=== Begin Enclosure ===

/-- A group of a beam; `err` marks WEIGHT_ERROR (R119). -/
def beamGroup (p : Plan) (pkts : List SlotPkt) (rows : List (List (List (Int × Int)))) (b : BeamWeights) (ws : List Swap) (first g : Nat)
    (err : Bool) : GroupOut :=
  let subs := rows.zipIdx.map fun (xs, u) => beamSub p pkts xs b ws first (4 * g + u)
  let low (v : Nat) : Bool := decide (v < b.desc.minValid)
  { vals := (subs.map fun x => x.1.map fun v => if err || low x.2.1 then none else some v).flatten
    valid := subs.map fun x => x.2.1
    flagged := (subs.map fun x => x.2.2.1).sum
    fading := subs.any fun x => x.2.2.2
    low := (subs.filter fun x => low x.2.1).length
    last := (selAt (first + 1024 * g + 1023) (b.desc.bank, b.desc.epoch) ws).1 }

/-- A sample at a WIDTH, a flagged one with the flagged code, and the components that clamped. -/
def beamClamp (wide : Bool) (v : Option (Int × Int)) : (Int × Int) × Nat :=
  let lim := beamLimit wide
  match v with
  | none => ((-lim - 1, -lim - 1), 0)
  | some (a, b) =>
    ((clampInt (-lim) lim a, clampInt (-lim) lim b), bitOf (clampInt (-lim) lim a != a) + bitOf (clampInt (-lim) lim b != b))

/-- A beam record (R126). -/
def beamRecord (p : Plan) (d : Dwell) (b : BeamWeights) (o : GroupOut) (err : Bool) (g : Nat) (s : State) :
    List Byte × Nat :=
  let xs := o.vals.map (beamClamp b.desc.wide)
  let clamped := (xs.map (·.2)).sum
  let range := b.desc.mode == .poly && b.sets.any (·.clamped)
  let flags := bitOf (clamped > 0) + 2 * bitOf o.fading + 4 * bitOf (b.desc.mode == .direct) + 8 * bitOf o.last.1 +
    16 * bitOf o.last.2 + 32 * bitOf (o.low > 0) + 64 * bitOf range + 128 * bitOf err
  let w := if b.desc.wide then 2 else 1
  ([0x41, 1] ++ le2 flags ++ le2 s.mesh.index.toNat ++ le2 (p.sysChan d.chan) ++ le2 b.beam ++ le 1 (bitOf b.desc.wide) ++
    le 1 b.desc.bshift ++ le8 d.ver.toNat ++ le 6 (d.sweep * p.req.T + 1024 * g) ++ le2 1024 ++
    (o.valid.map le2).flatten ++ le4 o.flagged ++ le4 clamped ++ zeros 4 ++
    (xs.map fun x => leInt w x.1.1 ++ leInt w x.1.2).flatten, clamped)

/-- BF_STATUS. -/
def beamStatus (s : State) : W32 :=
  let (fades, n) := match s.beams.forming with
    | some d =>
      let T := match s.planOf d.ver with | some p => p.req.T | none => 0
      let a := d.sweep * T + 1024 * s.beams.group
      ((s.beams.swaps.filter fun x => decide (0 < x.k ∧ x.s0 < a + 256 ∧ a < x.s0 + x.k)).length,
       s.beams.weights.beams.length)
    | none => (0, s.beams.weights.beams.length)
  let slots := match s.plan.active with | some p => p.req.fadeSlots | none => 0
  BitVec.ofNat 32 (bitOf s.beams.forming.isSome + 2 * bitOf s.beams.weightBuf + 4 * min fades 16 + 256 * min n 256 +
    2 ^ 17 * slots)
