/-- All records of a capture in the order of R185, over the channels of the plan at its acceptance. -/
def drainRecords (i j : Nat) (s : State) : List (List Byte) :=
  let r := s.region i
  let x := r.subs.getD j {}
  match x.cap, x.cap.bind fun c => s.planOf c.ver with
  | some c, some p =>
    let chans := p.captured r.cfg
    let sweeps := (List.range (c.kf + 1 - c.first / c.T)).map (c.first / c.T + ·)
    let part (ch k : Nat) (q : CapSource) : List (List Byte) :=
      match (x.ring ch).frames.find? (·.dwell.sweep = k) with
      | none => []
      | some f => match s.frameData f with
        | none => []
        | some y => sourceRecords y r.cfg c.id q (if k = c.first / c.T then c.first % c.T else 0) c.T false s
    let data := (chans.map fun ch => (r.cfg.sources.map fun q => (sweeps.map fun k => part ch k q).flatten).flatten).flatten
    let gaps := (chans.map fun ch => (sweeps.filter fun k => !((x.ring ch).frames.any (·.dwell.sweep = k))).length).sum
    headRecord i j chans.length c false s :: data ++ [endCapture i j c (data.length + 1) gaps 0 false s]
  | _, _ => []

/-- The drain reader forms records while the DRAIN queue has room (R264). Recurses on the records left. -/
def fillDrain : List (List Byte) → State → List (List Byte) × State
  | [], s => ([], s)
  | r :: rs, s => if !s.classServed 4 || s.queueHas 4 r.length then fillDrain rs (enqueueRecord 4 r s) else (r :: rs, s)

/-- A drain to egress goes on. -/
def pumpDrain (i j : Nat) (s : State) : State :=
  match ((s.region i).subs.getD j {}).drain with
  | some d =>
    if d.host then s
    else
      let (left, s) := fillDrain d.left s
      s.onRegion i fun r => r.onSub j fun x => { x with drain := some { d with left := left } }
  | none => s

/-- Every drain to egress goes on. -/
def pumpDrains (s : State) : State :=
  (List.range 8).foldl (fun s i => (List.range 16).foldl (fun s j => pumpDrain i j s) s) s

/-- CAPTURE_DRAIN (R184). A drain to the host needs the buffer of the buffer form. -/
def captureDrainRun (c : Ctx) (s : State) : State × Answer :=
  match subOf c s with
  | .inl o => (s, ansField o)
  | .inr (i, j) =>
    let dest := fieldAt 2 1 c.par
    if dest > 1 || (dest = 0 && !c.buffered) then (s, ansField 34)
    else if ((s.region i).subs.getD j {}).state != .frozen then (s, ansBusy (subCode ((s.region i).subs.getD j {}).state))
    else
      let recs := drainRecords i j s
      let run : DrainRun := { host := dest = 0, seq := c.k.seq, left := if dest = 0 then [] else recs }
      let s := s.onRegion i fun r => r.onSub j fun x => { x with state := .draining, drain := some run }
      if dest = 0 then
        let body := kBody c.k
        let data := recs.flatten.take (fieldAt 12 4 body)
        (startTransfer { seq := c.k.seq, kind := .drain, addr := BitVec.ofNat 64 (fieldAt 16 8 body), data := data,
                         len := data.length } s, ansAccepted)
      else (pumpDrain i j s, ansAccepted)

/-- CAPTURE_DRAIN. -/
def opCaptureDrain : OpDef :=
  { code := 0x0506, b := true, form := formLen 4, res0 := firstRes0 [(3, 1)], run := needTrained captureDrainRun }

/-- R184. -/
def execCaptureDrain (k : KcpIn) (s : State) : Out := .next (kcpCommand opCaptureDrain k s)

/-- R184: a drain has sent all: the capture event, and with AUTO_RELEASE the sub-region is released. -/
def execCaptureDrainDone (region : Fin 8) (sub : Fin 16) (s : State) : Out :=
  .next (let i := region.val
    let j := sub.val
    let finish (s : State) : State :=
      let s := s.onRegion i fun r => r.onSub j fun x => { x with state := .frozen, drain := none, drained := true }
      let s := if (s.region i).cfg.autoRelease then s.onRegion i (releaseSub j) else s
      raiseEvent 1 s
    match ((s.region i).subs.getD j {}).drain with
    | none => s
    | some d =>
      if !s.dieRuns then s
      else if d.host then
        match s.pcie.transfers.find? fun t => t.kind == .drain && t.seq = d.seq with
        | none => s
        | some t =>
          if !s.msixOpen || s.pcie.dmaStopped then s
          else
            let s := { s with pcie := { s.pcie with transfers := s.pcie.transfers.erase t } }
            finish (if t.data.isEmpty then s else hostWrite t.addr.toNat t.data s)
      else
        let s := pumpDrain i j s
        match ((s.region i).subs.getD j {}).drain with
        | some d => if d.left.isEmpty then finish s else s
        | none => s)

/-! ### Stream-through (R179) -/

/-- A streamed record leaves, or is dropped where the STREAM queue is full. -/
def streamRecord (r : List Byte) (x : StreamRun) (s : State) : StreamRun × State :=
  if s.classServed 2 && !s.queueHas 2 r.length then ({ x with dropped := x.dropped + 1 }, s.bump .cfStreamDrop)
  else ({ x with sent := x.sent + 1 }, (enqueueRecord 2 r s).bump .cfStreamRecords)

/-- The END record of a stream-through all of whose channels have ended. -/
def endStream (i : Nat) (x : StreamRun) (s : State) : StreamRun × State :=
  streamRecord (endCapture i x.sub x.cap x.sent x.gaps x.dropped true s) x s

/-- Samples of a group of a channel that a stream-through sends: after the extent, up to its last sample. A power group is
sent whole (log 36). -/
def streamWindow (x : StreamRun) (first : Nat) : Nat × Nat :=
  let a := max first ((x.cap.kf + 1) * x.cap.T)
  let b := min (first + 1024) (x.last + 1)
  (a - first, b - first)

=== End Enclosure ===

TASK BRIEF
For every line in the material above, note whether the word "sweeps" appears, then state the number of lines where it does and nothing else.

RESPONSE TO THIS TASK
3